But unexpectedly, I pay more attention to dialogue when watching films with subtitles. This helps me follow the plot more dutifully, and get more out of the script. Not out of the film, mind you, but out of the script.

To put this all another way, bad soundtracks and bad acting jobs are eliminated, but so are brilliant soundtracks and brilliant acting jobs. All films are scored somewhere between 2-1/2 and 3 stars. There are no four-star films, and no bombs. Those who can hear enjoy Last of the Mohicans more. The deaf enjoy White Noise more (no irony intended).

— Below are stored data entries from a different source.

/-- Guarded instructions of every guarded group. -/
def guardedOnes : List Instr :=
  [.add 5 6 7 2, .setpEq 1 6 7 2, .pnot 1 1 2, .pspc 5 6 2, .keylk 5 6 7 2, .jr 6 2, .jalr 5 6 2, .ret 2, .lbrk 2, .fork 2, .fence .domain 2,
   .fenceLd .host 2, .fenceSt .port 2, .wfence 2, .mfence 2, .ifence 2, .binit 5 6 2, .barr 5 6 7 2, .bwait 5 6 2, .bleave 5 6 2] ++
  [.bqry 5 6 7 2, .qsend 5 6 7 2, .qrecv 5 6 7 2, .qpoll 5 6 2, .lrpatch 5 6 2, .lrarm 6 2, .lrqry 5 6 2, .cntadd 5 6 2, .vcnt 5 6 2,
   .cntrd 5 6 2, .cntsnap 5 6 2, .wtrd 5 2, .atset 5 6 7 2, .atcan 5 6 2, .atwait 5 6 2, .bwph 5 6 2, .bwqry 5 6 2, .wtbl 5 6 2, .wdec 6 2] ++
  [.wseek 6 2, .wdqry 5 6 2, .scset 5 6 2, .scfl 2, .chain 5 6 2, .chconst 5 6 2, .vopAmaxu 5 6 2 .f32, .vcvt 5 6 2 .bf16 .f32, .vsum 5 6 2,
   .fscMul 5 6 7 2, .vqnt 5 6 2 .e4m3, .vsaccE2m1 5 6 7 2]

theorem witness_FalseGuardHasNoEffect : (guardedOnes.all fun i => decide (guardOf i = some 2) && !base.getP 2 && !base.me.forked && goes i base base) = true := by
  decide +kernel

theorem witness_ForkedForbidsTheListedGroups : (([.fork 2, .amoAadd 1 2 3 .port false true, .fence .core 2, .bwait 1 2 2, .qpoll 1 2 2,
    .collAllgath 1 2 3 .f32, .lrarm 1 2, .cntrd 1 2 2, .wtrd 1 2, .bwqry 1 2 2, .cfgwait 1, .slqry 1 2, .trap 5, .eret, .yield, .halt, .brk 0,
    .dbgh 1, .seed 1, .mwr 0x200 1] : List Instr).all fun i => forkedForbids i && trapsB i forkB 1) = true := by decide +kernel

/-! ## Witnesses: control transfers, loops, forked issue, the SYS group, precise traps -/

/-- RMC 0 issues; it is in system mode. -/
def rmcB : State := { base with cur := 16384 }

/-- s8 points at the own scratchpad's start, s9 at its word 64, s10 is misaligned by two; s6 = -1, s7 = 3. -/
def ptrs : State := with_ base fun h => { h with
  s := ((((h.s.set 8 scratch0).set 9 (scratch0 + 64)).set 10 (scratch0 + 2)).set 6 (-1)).set 7 3 }

/-- A loop level whose last word is at an address, with a count. -/
def inLoop (stop : Word) (n : Nat) (s : State) : State := with_ s fun h => { h with loops := ⟨scratch0, stop, n⟩ :: h.loops }

theorem witness_TransfersGoToTheirTargets :
    to_ (.br 0 false 0x3FFFFF) ptrs (ptrs.setPc (ptrs.me.pc - 4)) = true ∧ goes (.br 1 false 5) ptrs ptrs = true ∧
    to_ (.call 1 true 0x1FFFFF) ptrs ((ptrs.setS 31 (ptrs.me.pc + 4)).setPc (ptrs.me.pc + 0x7FFFFC)) = true ∧
    to_ (.jr 9 0) ptrs (ptrs.setPc (scratch0 + 64)) = true ∧ trapsB (.jr 10 0) ptrs 4 = true ∧
    to_ (.jalr 9 9 0) ptrs ((ptrs.setS 9 (ptrs.me.pc + 4)).setPc (scratch0 + 64)) = true ∧ trapsB (.jalr 5 10 0) ptrs 4 = true ∧
    to_ (.ret 0) (reg ptrs 31 scratch0) ((reg ptrs 31 scratch0).setPc scratch0) = true ∧ trapsB (.ret 0) (reg ptrs 31 1) 4 = true ∧
    (match ptrs.loadVia 0 (ptrs.getS 8 + BitVec.ofNat 64 (4 * min (ptrs.getS 6).toNat 0)) 4 false with
     | .ok (t, e) => to_ (.jtab 6 8 0) ptrs (t.setPc (scratch0 + 4 * (BitVec.ofNat 32 e).signExtend 64))
     | .error _ => false) = true := by decide +kernel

And since Hollywood produces more of the latter than the former, I would say that, yes, on average, the deaf enjoy films more than the rest of us.

(Obligatory external link here and here: "The Moral Obligation to be Intelligent," parts one and two, respectively.)


Monday, April 16, 2007

"Disprove Entropy"

For a nice break from a tough day at work or a tougher day reading about current events, try this smart and funny General Knowledge Test. The inauguration question:

1. HISTORY: Describe the history of the Papacy from its origin to the present day concentrating especially, but not exclusively, on its social, political, economic, religious, and philosophical impact on Europe, Asia, America, and Africa. Be brief, concise, and specific.
My favorites?
12. PHYSICAL EDUCATION: Run a four-minute mile. You have three minutes.
...and...
21. ASTRONOMY: Define: the Universe. Give three examples.
Read the whole thing here.


Saturday, April 14, 2007

The Top Ten Emerging Environmental Technologies

My favorite? Number five:

The biggest solar collector on Earth is our ocean mass. According to the U.S. Department of Energy, the oceans absorb enough heat from the sun to equal the thermal energy contained in 250 billion barrels of oil each day.
Read the rest here.


Friday, April 13, 2007

Throwing out the Baby Einstein with the bathwater

A German study confirms what we have all known for 14 years, but were too timid to mention at fancy cocktail parties: listening to Baroque period compositions does not make you smarter. Click here for more.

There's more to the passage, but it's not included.